To prepare for this lab, create a subdirectory, and copy files into it as shown:
cd ~/comp210
mkdir lab11
cd lab11
cp ~comp210/Labs/lab11/*.c  .

Table of Contents

  • Representing Strings
  • strLen
  • The Truth About *
  • Representing Strings

    The term "string" refers to a bunch of characters strung together: e.g., "hello", "?" and "Caught you red-handed!". C handles strings as vectors of characters, which isn't entirely crazy. For example, if msg is a string variable whose contents are "hello", then msg[0] == 'h', and msg[4] == 'o'. (Note that use of single quotes for characters, and double-quotes for strings.)

    So immediately, you realize that if I declare msg as a vector of (say) twenty characters, this imposes a limit on how large a string msg can hold. However, you wouldn't expect to have any trouble storing short strings in the vector:

    char msg[20];
    ...
    msg[0] = 'h';
    msg[1] = 'i';
    msg[2] = '!';
    
    But this raises a question: How do the women inside the computer know that locations zero through two contain "interesting" information, and the rest of the 20 locations are currently junk? In C, the convention is as follows: The end of the interesting data of a string is marked by a special "null" character. The null character is '\0'. (Despite how '\0' looks on the screen, it's only one character after your program gets compiled. Compare it to the newline character, which is written '\n'.)

    That's all there is to strings: null-terminated vectors of characters. We'll spend the next half hour looking at how to use them.

    So what do we need to do so that msg has the value "hi"?

    char msg[20];
    ...
    msg[0] = 'h';
    msg[1] = 'i';
    msg[2] = '!';
    msg[3] = '\0';
    
    How many locations are needed to store this three-letter string? What is the longest string which can be stored in msg, as declared above?

    Write a short program which declares a string variable, gives it a value, and prints it out. To print strings, use printf. But since we're not printing a decimal number, don't use %d; instead use %s for strings. For example, printf( "She said %s, she did.\n", msg );. Now add the instruction msg[3] = '?', and see what happens. This shows how printf follows the protocol of presuming that '\0' marks the end of the interesting data.

    Recall how we can either declare vectors of an explicit size (like 20, above), or we could implicitly give them a size by specifying initial values. Naturally this is also true for vectors of characters.
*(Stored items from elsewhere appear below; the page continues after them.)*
-- ==== Sys2Proof/Laws/Memory.lean ====
section
/-! SUPPORT. What an access to memory does when it goes on at once (`Reaches` of Safety.lean): a read gives the bytes and
changes no memory, a write changes exactly its bytes. -/

namespace Sys2Proof.Laws

open Sys2Proof Sys2Proof.Machine

/-- A step that may change the power, the Granary's, the scheduler's and the register state, and nothing else. -/
structure SideOnly (s u : State) : Prop where
  mem   : u.mem = s.mem
  free  : u.freeMem = s.freeMem
  ecc   : u.ecc = s.ecc
  tiles : u.tiles = s.tiles

theorem sideOnly_refl (s : State) : SideOnly s s := ⟨rfl, rfl, rfl, rfl⟩

theorem sideOnly_trans {s u v : State} (h : SideOnly s u) (k : SideOnly u v) : SideOnly s v :=
  ⟨k.mem.trans h.mem, k.free.trans h.free, k.ecc.trans h.ecc, k.tiles.trans h.tiles⟩

theorem sideOnly_byte {s u : State} (h : SideOnly s u) (x : Nat) : u.byte x = s.byte x := by
  simp only [State.byte, h.mem, h.free]

theorem sideOnly_tile {s u : State} (h : SideOnly s u) (t : Nat) : u.tile t = s.tile t := by
  simp only [State.tile, h.tiles]

theorem sideOnly_core {s u : State} (h : SideOnly s u) (t : Nat) : u.core t = s.core t := by
  simp only [State.core, sideOnly_tile h]

theorem sideOnly_eccAt {s u : State} (h : SideOnly s u) (w : Nat) : u.eccAt w = s.eccAt w := by
  simp only [State.eccAt, State.eccOf, h.ecc]

theorem wakeDom_side (d : Nat) (s : State) : SideOnly s (wakeDom d s) := by
  unfold wakeDom; split
  · exact ⟨rfl, rfl, rfl, rfl⟩
  · exact sideOnly_refl s

theorem wakeTile_side (t : Nat) (s : State) : SideOnly s (wakeTile t s) := by
  unfold wakeTile; split
  · exact sideOnly_trans (wakeDom_side _ _) (wakeDom_side _ _)
  · exact sideOnly_refl s

theorem wakeFor_side (a : Nat) (s : State) : SideOnly s (wakeFor a s) := by
  unfold wakeFor
  split
  · exact wakeDom_side _ _
  · exact wakeTile_side _ _
  · exact wakeDom_side _ _
  · exact sideOnly_refl s

theorem touchPage_side (n : Nat) (s : State) : SideOnly s (touchPage n s) := by
  unfold touchPage; dsimp only; split
  · exact ⟨rfl, rfl, rfl, rfl⟩
  · exact sideOnly_refl s

theorem sluiceCharge_side (st p len : Nat) (s : State) : SideOnly s (sluiceCharge st p len s) := ⟨rfl, rfl, rfl, rfl⟩

theorem sluiceServed_side (w : Who) (s : State) : SideOnly s (sluiceServed w s) := ⟨rfl, rfl, rfl, rfl⟩

theorem t2Done_side (w : Who) (s : State) : SideOnly s (t2Done w s) := ⟨rfl, rfl, rfl, rfl⟩

/-- A word whose check bytes are in order is found so. -/
theorem eccNow_clean {s : State} {w : Nat} (h : s.eccAt w = .clean) : s.eccNow w = .clean := by
  unfold State.eccNow; split
  · rfl
  · exact h

/-- Charging an access changes no memory and no tile. -/
theorem tierCharge_side (w : Who) (a len : Nat) (s : State) : SideOnly s (tierCharge w a len s) := by
  unfold tierCharge
  dsimp only
  refine sideOnly_trans (wakeFor_side a s) ?_
  split
  · rename_i n _
    refine sideOnly_trans (touchPage_side n _) (sideOnly_trans (t2Done_side w _) ?_)
    split
    · exact sideOnly_trans (sluiceServed_side w _) (sluiceCharge_side _ _ _ _)
    · exact sideOnly_refl _
  · exact sideOnly_refl _

theorem wakeDom_page (d p : Nat) (s : State) : (wakeDom d s).page p = s.page p := by
  unfold wakeDom; split <;> rfl

theorem touchPage_moving (p : Nat) (s : State) : ((touchPage p s).page p).moving = (s.page p).moving := by
  unfold touchPage; dsimp only; split
  · simp only [State.page, State.setPage, tab_get_set_same]; rfl
  · rfl

/-- Charging an access starts and ends no move. -/
theorem tierCharge_moving (w : Who) (a len : Nat) (s : State) {p : Nat} (hp : spaceOf a = .unified p) :
    ((tierCharge w a len s).page p).moving = (s.page p).moving := by
  have hf : (wakeFor a s).page p = s.page p := by
    unfold wakeFor; rw [hp]; exact wakeDom_page _ _ _
  have hd : ∀ u : State, (t2Done w u).page p = u.page p := fun _ => rfl
  have hc : ∀ (st q : Nat) (u : State), (sluiceCharge st q len u).page p = u.page p := fun _ _ _ => rfl
  have hv : ∀ u : State, (sluiceServed w u).page p = u.page p := fun _ => rfl
  unfold tierCharge
  rw [hp]
  dsimp only
  split
  · rw [hc, hv, hd, touchPage_moving, hf]
  · rw [hd, touchPage_moving, hf]

/-- One byte after storing consecutive bytes. -/
theorem setBytes_byte (bs : List Byte) (s : State) (a x : Nat) :
    (s.setBytes a bs).byte x = if h : a ≤ x ∧ x < a + bs.length then bs[x - a]'(by omega) else s.byte x := by
  induction bs generalizing s a with
  | nil => rw [dif_neg (by simp only [List.length_nil]; omega)]; rfl
  | cons b bs ih =>
    have hb : (s.setByte a b).byte x = if x = a then b else s.byte x := by
      simp only [State.byte, State.setByte, tab_get_set]
    rw [State.setBytes, ih, hb]
    by_cases hx : x = a
    · subst hx
      rw [dif_neg (by omega), dif_pos (by simp)]
      simp
    · by_cases h2 : a + 1 ≤ x ∧ x < a + 1 + bs.length
      · rw [dif_pos h2, dif_pos (by simp; omega)]
        simp [show x - a = (x - (a + 1)) + 1 by omega]
      · rw [dif_neg h2, if_neg hx, dif_neg (by simp; omega)]

theorem setBytes_frame (bs : List Byte) (s : State) (a : Nat) :
    (s.setBytes a bs).tiles = s.tiles ∧ (s.setBytes a bs).ecc = s.ecc ∧ (s.setBytes a bs).freeMem = s.freeMem := by
  induction bs generalizing s a with
  | nil => exact ⟨rfl, rfl, rfl⟩
  | cons b bs ih => exact ih _ _

/-- A naturally aligned access of at most 8 bytes lies in one word of memory, of the two words of its line. -/
theorem wordsOf_small (a n : Nat) (hn : n = 1 ∨ n = 2 ∨ n = 4 ∨ n = 8) (ha : a % n = 0) : wordsOf a n = [a / 32] := by
  have h : (a + n - 1) / 32 - a / 32 + 1 = 1 := by rcases hn with rfl | rfl | rfl | rfl <;> omega
  have h0 : n ≠ 0 := by omega
  simp [wordsOf, h0, h]

theorem word_of_line (a : Nat) : a / 32 = a / 64 * 2 ∨ a / 32 = a / 64 * 2 + 1 := by omega

variable {t a n : Nat} {s : State}

theorem reaches_word (h : Reaches t a n s) : s.eccAt (a / 32) = .clean := by
  rcases word_of_line a with e | e
  · rw [e]; exact h.clean.1
  · rw [e]; exact h.clean.2

theorem curByte_clean {s : State} {x : Nat} (h : s.eccAt (x / 32) = .clean)
    (hm : ∀ p, spaceOf x = .unified p → s.moveOf p = none) : s.curByte x = s.byte x := by
  have hg : s.goodByte x = s.byte x := by simp [State.goodByte, h]
  unfold State.curByte
  split
  · rename_i n he; rw [hm n he, hg]
  · exact hg

/-- The address space does not change within an aligned access of at most 8 bytes. -/
theorem spaceOf_unified_near (i : Nat) (hn : n = 1 ∨ n = 2 ∨ n = 4 ∨ n = 8) (ha : a % n = 0) (hi : i < n) {p : Nat}
    (h : spaceOf (a + i) = .unified p) : spaceOf a = .unified p := by
  unfold spaceOf at *
  split at h
  · rw [if_pos (by omega)]
    simp only [Space.unified.injEq] at h ⊢
    rcases hn with rfl | rfl | rfl | rfl <;> omega
  · exfalso
    split at h
    · dsimp only at h; split at h <;> cases h
    · split at h
      · cases h
      · split at h
        · cases h
        · split at h <;> cases h

theorem reaches_bytes (h : Reaches t a n s) (hn : n = 1 ∨ n = 2 ∨ n = 4 ∨ n = 8) (ha : a % n = 0) :
    bytesAt a n s = (List.range n).map fun i => s.byte (a + i) := by
  unfold bytesAt
  apply List.map_congr_left
  intro i hi
  rw [List.mem_range] at hi
  apply curByte_clean
  · rw [show (a + i) / 32 = a / 32 by rcases hn with rfl | rfl | rfl | rfl <;> omega]; exact (reaches_word h)
  · intro p hp; exact (h.still p (spaceOf_unified_near i hn ha hi hp)).2

theorem reaches_coreBytes (h : Reaches t a n s) (hn : n = 1 ∨ n = 2 ∨ n = 4 ∨ n = 8) (ha : a % n = 0) :
    coreBytes t a n s = (List.range n).map fun i => s.byte (a + i) := by
  rw [← reaches_bytes h hn ha]
  unfold Machine.coreBytes bytesAt
  apply List.map_congr_left
  intro i hi
  rw [List.mem_range] at hi
  simp [State.coreByte, h.idle i hi]

/-- A read that goes on at once gives the bytes there; it changes no memory and no tile. -/
theorem reaches_read (h : Reaches t a n s) (hn : n = 1 ∨ n = 2 ∨ n = 4 ∨ n = 8) (ha : a % n = 0) (aux : Nat) :
    ∃ u, readMem (whoTile s t) a n aux s = .ok ((List.range n).map fun i => s.byte (a + i)) u ∧ SideOnly s u := by
  refine ⟨tierCharge (whoTile s t) a n s, ?_, tierCharge_side _ _ _ _⟩
  have hw := wordsOf_small a n hn ha
  have hc : s.correctable (a / 32) = false := by simp [State.correctable, eccNow_clean (reaches_word h)]
  have hb : badWords a n s = [] := by rw [badWords, hw]; simp [eccNow_clean (reaches_word h)]
  have hr : readCorrects s (wordsOf a n) = s := by simp [readCorrects, hw, hc]
  have hh : heldOver a n s = false := by
    unfold heldOver
    split
    · rename_i p hp; rw [(h.still p hp).2]
    · rfl
  unfold readMem
  rw [show (whoTile s t).part = some (s.core t).part.toNat from rfl, h.held, h.gate]
  dsimp only
  rw [hh, hb, hr, reaches_bytes h hn ha]
  rfl

/-- With no dirty-page log in force for the tile's partition, a write sets no dirty bit. -/
theorem reaches_dirtyLog (h : Reaches t a n s) (hl : s.rb .PART_P_DLOG 63 (s.core t).part.toNat = false) :
    dirtyLog a s = s := by
  unfold dirtyLog
  split
  · rename_i p hp
    have hk : addrCheck (some (s.core t).part.toNat) a s = none := by
      have := h.held
      unfold rangeCheck at this
      split at this
      · cases this
      · assumption
    have ho : (s.page p).owner = some (s.core t).part.toNat := by
      unfold addrCheck at hk
      rw [hp] at hk
      dsimp only at hk
      split at hk
      · rename_i e; exact eq_of_beq e
      · cases hk
    rw [ho]
    simp [hl]
  · rfl

/-- Storing at most 8 aligned bytes in a word without error. -/
theorem storeBytes_small (data : List Byte) (hn : data.length = 1 ∨ data.length = 2 ∨ data.length = 4 ∨ data.length = 8)
    (ha : a % data.length = 0) (hc : s.eccAt (a / 32) = .clean) : storeBytes a data s = s.setBytes a data := by
  have hw := wordsOf_small a data.length hn ha
  have hp : partialWords a data.length = [a / 32] := by
    have : a / 32 * 32 < a ∨ a + data.length < a / 32 * 32 + 32 := by omega
    simp [partialWords, hw, this]
  have hq : wholeWords a data.length = [] := by
    have : a / 32 * 32 < a ∨ a + data.length < a / 32 * 32 + 32 := by omega
    rw [wholeWords, hw]; simp only [List.filter, this, decide_true, Bool.not_true]
  have hd : s.correctable (a / 32) = false := by simp [State.correctable, eccNow_clean hc]
  simp [storeBytes, hp, hq, hd]

/-- A write that goes on at once changes exactly its bytes, and no tile. -/
theorem reaches_write (data : List Byte) (h : Reaches t a data.length s)
    (hn : data.length = 1 ∨ data.length = 2 ∨ data.length = 4 ∨ data.length = 8) (ha : a % data.length = 0)
    (hl : s.rb .PART_P_DLOG 63 (s.core t).part.toNat = false) (aux : Nat) :
    ∃ u, writeMem (whoTile s t) a data aux s = .ok () u ∧ u.tiles = s.tiles ∧
      ∀ x, u.byte x = if hx : a ≤ x ∧ x < a + data.length then data[x - a]'(by omega) else s.byte x := by
  have hs := tierCharge_side (whoTile s t) a data.length s
  have hw := wordsOf_small a data.length hn ha
  have hb : (partialWords a data.length).filter (fun x => s.eccNow x == .uncorrectable) = [] := by
    have : partialWords a data.length = [a / 32] := by
      have : a / 32 * 32 < a ∨ a + data.length < a / 32 * 32 + 32 := by omega
      simp [partialWords, hw, this]
    rw [this]; simp [eccNow_clean (reaches_word h)]
  have hsb : storeBytes a data (tierCharge (whoTile s t) a data.length s) =
      (tierCharge (whoTile s t) a data.length s).setBytes a data :=
    storeBytes_small data hn ha (by rw [sideOnly_eccAt hs]; exact reaches_word h)
  refine ⟨(tierCharge (whoTile s t) a data.length s).setBytes a data, ?_, ?_, ?_⟩
  · unfold writeMem
    rw [show (whoTile s t).part = some (s.core t).part.toNat from rfl, h.held, h.gate]
    dsimp only
    rw [hb, reaches_dirtyLog h hl]
    dsimp only
    split
    · rename_i p hp
      have hm := tierCharge_moving (whoTile s t) a data.length s hp
      rw [hm, (h.still p hp).1, hsb]
      simp
    · rw [hsb]
  · rw [(setBytes_frame _ _ _).1, hs.tiles]
  · intro x
    rw [setBytes_byte, sideOnly_byte hs]

end Sys2Proof.Laws
end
    char msg[]     = { 'h', 'i', '!', '\0' };    // vector of size 4
    char sameMsg[] = "hi!";                      // shorthand for previous
    
    But strings are common enough that C recognizes things in double-quotes as strings, and automatically provides the terminating null character for you. So sameMsg[3] == '\0', and sameMsg[4] is a bad memory reference.

    Writing strLen()

    In previous weeks we've already written functions which operate on vectors. In that spirit, let's write a function strLen which takes a vector s of characters, and returns how long s is, interpreted as a null-terminated string. For instance, strLen( "hello" ) returns five. Note the capital letter in the name; this is to avoid conflicting with the built-in function strlen, which (curisouly enough) happens to do the exact same thing as strLen.
    /*  This file is ~comp210/Labs/lab11/strLen.c
     */
    
    #include <stdio.h>
    
    
    int strLen( char s[] ) {
      int i = 0;
      while (s[i] != '\0') {
        i = i + 1;
        }
    
      // If location i is the terminating null,
      // then locations 0..i-1 comprise i (interesting) characters in s.
      //
      return i;
      }
    
    
    int main() {
      char s1[] = "  Going ... going ... gone!";
      printf( "There are %d letters in <<%s>>.\n", strLen(s1), s1 );
    
      char *s2;  // Think "char s2[];"    What does this cause the compiler to do?
    
      s2 = s1;
      s2[2] = 'B';
      s2[7] = '\0';
      printf( "There are %d letters in <<%s>>.\n", strLen(s1), s1 );
    
      return 0;
      }
    

    Now look closely at the main, and compare it to the program's output. Observe that s2 = s1 results in intentional equality: changing s2 also changes s1--they are identically the same strings. Hmm, this is just how structures behaved. Since vectors were introduced as "structures with uniform access", this result may not have surprised you. Arrays, like structures, are evaluated as "hat" variables. We'll explain this more momentarily.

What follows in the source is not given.